Known as “Old School” today, it was intended to serve nearly all functions — classrooms, dormitories, faculty residences, library, kitchen, dining room, and infirmary.

Diman’s aspiration to further grow St. George’s soon after its move to the Hilltop was cautiously acknowledged in the Trustees’ 1905 Annual Report.

“It is the desire of the Head Master that in course of time the school shall be further enlarged. The Trustees are in accord with this wish; but before launching out on further expense it is the hope that all the large debt incurred shall be materially reduced.”

Two years later, St. George’s School began its next transition. The school was rechartered as a nonprofit educational institution, mostly at the urging of William Wood, father of two St. George’s graduates, who wished to make a generous donation for the construction of Arden Hall, but who was dismayed to find the school was a for-profit venture. Another large donation that year created the iconic King Hall as the school’s dining hall.

Today, with the support of countless generous benefactors, the campus has grown to 125 acres and 26 school buildings — and the school community has grown to 381 students and their families, 200-plus faculty and staff, and nearly 8,000 alumni.

A dream realized

WHEN DIMAN LEFT his position at St. George’s School after 20 years, his vision for the school’s continued development remained. Diman’s successor, Head of School Stephen Cabot, assured alumni of as much at a dinner in 1925.

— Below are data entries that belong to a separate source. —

-- ==== Sys2Proof/Laws/State.lean ====
section
/-! SUPPORT. What each update of the state leaves in each field, so that no proof unfolds a record update.
An update that changes part of a unit has one lemma for each field of that unit. -/

namespace Sys2Proof.Machine

/-! ## `memWrite` -/

@[simp] theorem State.memWrite_params (s : State) (a : Nat) (b : Bytes) :
    (s.memWrite a b).params = s.params := rfl
@[simp] theorem State.memWrite_code (s : State) (a : Nat) (b : Bytes) :
    (s.memWrite a b).code = s.code := rfl
@[simp] theorem State.memWrite_arg0 (s : State) (a : Nat) (b : Bytes) :
    (s.memWrite a b).arg0 = s.arg0 := rfl
@[simp] theorem State.memWrite_arg1 (s : State) (a : Nat) (b : Bytes) :
    (s.memWrite a b).arg1 = s.arg1 := rfl
@[simp] theorem State.memWrite_arg2 (s : State) (a : Nat) (b : Bytes) :
    (s.memWrite a b).arg2 = s.arg2 := rfl
@[simp] theorem State.memWrite_arg3 (s : State) (a : Nat) (b : Bytes) :
    (s.memWrite a b).arg3 = s.arg3 := rfl
@[simp] theorem State.memWrite_res0 (s : State) (a : Nat) (b : Bytes) :
    (s.memWrite a b).res0 = s.res0 := rfl
@[simp] theorem State.memWrite_res1 (s : State) (a : Nat) (b : Bytes) :
    (s.memWrite a b).res1 = s.res1 := rfl
@[simp] theorem State.memWrite_bf (s : State) (a : Nat) (b : Bytes) : (s.memWrite a b).bf = s.bf := rfl
@[simp] theorem State.memWrite_ecdh (s : State) (a : Nat) (b : Bytes) :
    (s.memWrite a b).ecdh = s.ecdh := rfl
@[simp] theorem State.memWrite_xfer (s : State) (a : Nat) (b : Bytes) :
    (s.memWrite a b).xfer = s.xfer := rfl
@[simp] theorem State.memWrite_sch (s : State) (a : Nat) (b : Bytes) :
    (s.memWrite a b).sch = s.sch := rfl
@[simp] theorem State.memWrite_lmem (s : State) (a : Nat) (b : Bytes) :
    (s.memWrite a b).lmem = s.lmem.putBytes a b := rfl
@[simp] theorem State.memWrite_env (s : State) (a : Nat) (b : Bytes) :
    (s.memWrite a b).env = s.env := rfl

/-! ## `completeOk` -/

@[simp] theorem State.completeOk_params (s : State) (x y : Word) :
    (s.completeOk x y).params = s.params := rfl
@[simp] theorem State.completeOk_code (s : State) (x y : Word) : (s.completeOk x y).code = .ok := rfl
@[simp] theorem State.completeOk_arg0 (s : State) (x y : Word) : (s.completeOk x y).arg0 = s.arg0 := rfl
@[simp] theorem State.completeOk_arg1 (s : State) (x y : Word) : (s.completeOk x y).arg1 = s.arg1 := rfl
@[simp] theorem State.completeOk_arg2 (s : State) (x y : Word) : (s.completeOk x y).arg2 = s.arg2 := rfl
@[simp] theorem State.completeOk_arg3 (s : State) (x y : Word) : (s.completeOk x y).arg3 = s.arg3 := rfl
@[simp] theorem State.completeOk_res0 (s : State) (x y : Word) : (s.completeOk x y).res0 = x := rfl
@[simp] theorem State.completeOk_res1 (s : State) (x y : Word) : (s.completeOk x y).res1 = y := rfl
@[simp] theorem State.completeOk_bf (s : State) (x y : Word) : (s.completeOk x y).bf = s.bf := rfl
@[simp] theorem State.completeOk_ecdh (s : State) (x y : Word) : (s.completeOk x y).ecdh = s.ecdh := rfl
@[simp] theorem State.completeOk_xfer (s : State) (x y : Word) : (s.completeOk x y).xfer = s.xfer := rfl
@[simp] theorem State.completeOk_sch (s : State) (x y : Word) : (s.completeOk x y).sch = s.sch := rfl
@[simp] theorem State.completeOk_lmem (s : State) (x y : Word) : (s.completeOk x y).lmem = s.lmem := rfl
@[simp] theorem State.completeOk_env (s : State) (x y : Word) : (s.completeOk x y).env = s.env := rfl

/-! ## `errorCompletion` -/

@[simp] theorem State.errorCompletion_params (s : State) (c : Code) :
    (s.errorCompletion c).params = s.params := rfl
@[simp] theorem State.errorCompletion_code (s : State) (c : Code) : (s.errorCompletion c).code = c := rfl
@[simp] theorem State.errorCompletion_arg0 (s : State) (c : Code) :
    (s.errorCompletion c).arg0 = s.arg0 := rfl
@[simp] theorem State.errorCompletion_arg1 (s : State) (c : Code) :
    (s.errorCompletion c).arg1 = s.arg1 := rfl
@[simp] theorem State.errorCompletion_arg2 (s : State) (c : Code) :
    (s.errorCompletion c).arg2 = s.arg2 := rfl
@[simp] theorem State.errorCompletion_arg3 (s : State) (c : Code) :
    (s.errorCompletion c).arg3 = s.arg3 := rfl
@[simp] theorem State.errorCompletion_res0 (s : State) (c : Code) : (s.errorCompletion c).res0 = 0 := rfl
@[simp] theorem State.errorCompletion_res1 (s : State) (c : Code) : (s.errorCompletion c).res1 = 0 := rfl
@[simp] theorem State.errorCompletion_bf (s : State) (c : Code) : (s.errorCompletion c).bf = s.bf := rfl
@[simp] theorem State.errorCompletion_ecdh (s : State) (c : Code) :
    (s.errorCompletion c).ecdh = s.ecdh := rfl
@[simp] theorem State.errorCompletion_xfer (s : State) (c : Code) :
    (s.errorCompletion c).xfer = s.xfer := rfl
@[simp] theorem State.errorCompletion_sch (s : State) (c : Code) :
    (s.errorCompletion c).sch = s.sch := rfl
@[simp] theorem State.errorCompletion_lmem (s : State) (c : Code) :
    (s.errorCompletion c).lmem = s.lmem := rfl
@[simp] theorem State.errorCompletion_env (s : State) (c : Code) :
    (s.errorCompletion c).env = s.env := rfl

/-! ## `emit` -/

@[simp] theorem State.emit_params (s : State) (o : Output) : (s.emit o).params = s.params := rfl
@[simp] theorem State.emit_code (s : State) (o : Output) : (s.emit o).code = s.code := rfl
@[simp] theorem State.emit_arg0 (s : State) (o : Output) : (s.emit o).arg0 = s.arg0 := rfl
@[simp] theorem State.emit_arg1 (s : State) (o : Output) : (s.emit o).arg1 = s.arg1 := rfl
@[simp] theorem State.emit_arg2 (s : State) (o : Output) : (s.emit o).arg2 = s.arg2 := rfl
@[simp] theorem State.emit_arg3 (s : State) (o : Output) : (s.emit o).arg3 = s.arg3 := rfl
@[simp] theorem State.emit_res0 (s : State) (o : Output) : (s.emit o).res0 = s.res0 := rfl
@[simp] theorem State.emit_res1 (s : State) (o : Output) : (s.emit o).res1 = s.res1 := rfl
@[simp] theorem State.emit_bf (s : State) (o : Output) : (s.emit o).bf = s.bf := rfl
@[simp] theorem State.emit_ecdh (s : State) (o : Output) : (s.emit o).ecdh = s.ecdh := rfl
@[simp] theorem State.emit_xfer (s : State) (o : Output) : (s.emit o).xfer = s.xfer := rfl
@[simp] theorem State.emit_sch (s : State) (o : Output) : (s.emit o).sch = s.sch := rfl
@[simp] theorem State.emit_lmem (s : State) (o : Output) : (s.emit o).lmem = s.lmem := rfl
@[simp] theorem State.emit_env_inputs (s : State) (o : Output) :
    (s.emit o).env.inputs = s.env.inputs := rfl
@[simp] theorem State.emit_env_draws (s : State) (o : Output) : (s.emit o).env.draws = s.env.draws := rfl
@[simp] theorem State.emit_env_file (s : State) (o : Output) : (s.emit o).env.file = s.env.file := rfl
@[simp] theorem State.emit_env_freeCount (s : State) (o : Output) :
    (s.emit o).env.freeCount = s.env.freeCount := rfl
@[simp] theorem State.emit_env_lmemEpoch (s : State) (o : Output) :
    (s.emit o).env.lmemEpoch = s.env.lmemEpoch := rfl
@[simp] theorem State.emit_env_out (s : State) (o : Output) :
    (s.emit o).env.out = s.env.out ++ [o] := rfl

/-! ## `discardSession` -/

@[simp] theorem State.discardSession_params (s : State) : (s.discardSession).params = s.params := rfl
@[simp] theorem State.discardSession_code (s : State) : (s.discardSession).code = s.code := rfl
@[simp] theorem State.discardSession_arg0 (s : State) : (s.discardSession).arg0 = s.arg0 := rfl
@[simp] theorem State.discardSession_arg1 (s : State) : (s.discardSession).arg1 = s.arg1 := rfl
@[simp] theorem State.discardSession_arg2 (s : State) : (s.discardSession).arg2 = s.arg2 := rfl
@[simp] theorem State.discardSession_arg3 (s : State) : (s.discardSession).arg3 = s.arg3 := rfl
@[simp] theorem State.discardSession_res0 (s : State) : (s.discardSession).res0 = s.res0 := rfl
@[simp] theorem State.discardSession_res1 (s : State) : (s.discardSession).res1 = s.res1 := rfl
@[simp] theorem State.discardSession_bf (s : State) : (s.discardSession).bf = s.bf := rfl
@[simp] theorem State.discardSession_ecdh (s : State) :
    (s.discardSession).ecdh = EcdhSession.empty := rfl
@[simp] theorem State.discardSession_xfer (s : State) : (s.discardSession).xfer = s.xfer := rfl
@[simp] theorem State.discardSession_sch (s : State) : (s.discardSession).sch = s.sch := rfl
@[simp] theorem State.discardSession_lmem (s : State) : (s.discardSession).lmem = s.lmem := rfl
@[simp] theorem State.discardSession_env (s : State) : (s.discardSession).env = s.env := rfl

“I want to state right here that I do not wish you to feel that St. George’s School is in any way self-satisfied,” Cabot said. “I can think of no greater disaster to any institution of learning than to become static. Unless it moves on, not merely in material growth but in intellectual and moral and spiritual growth, it is beginning to go downhill.”

The location atop the hill selected by Diman for St. George’s contained many advantages that helped guide the school’s growth — and today continues to be among its greatest assets. In the 10th anniversary edition of the Bulletin, Diman wrote of the impact a school with such a grand setting could have on students.

“I have spoken of the opportunities that our position gives for special forms of study and sport, but more important than any of these is the influence that beautiful natural surroundings must exert upon character,” Diman wrote. “A noble prospect must have, it seems to me, an ennobling effect upon the natures of those who habitually gaze upon it.”

And 125 years later, Diman’s sentiment has withstood the passage of time.

“Here, morning and night, year in and year out,” he continued, “we look out over long beaches and sunny hillsides and ponds and woods and meadows to the dim and distant ocean horizon. … In many students hearts the desire is born here to live worthily and to strive for truth and honor for all their days.” 

Mr. Diman with Catherine and Henry Howard ’1918, the niece and nephew of early faculty member Edward Sturtevant.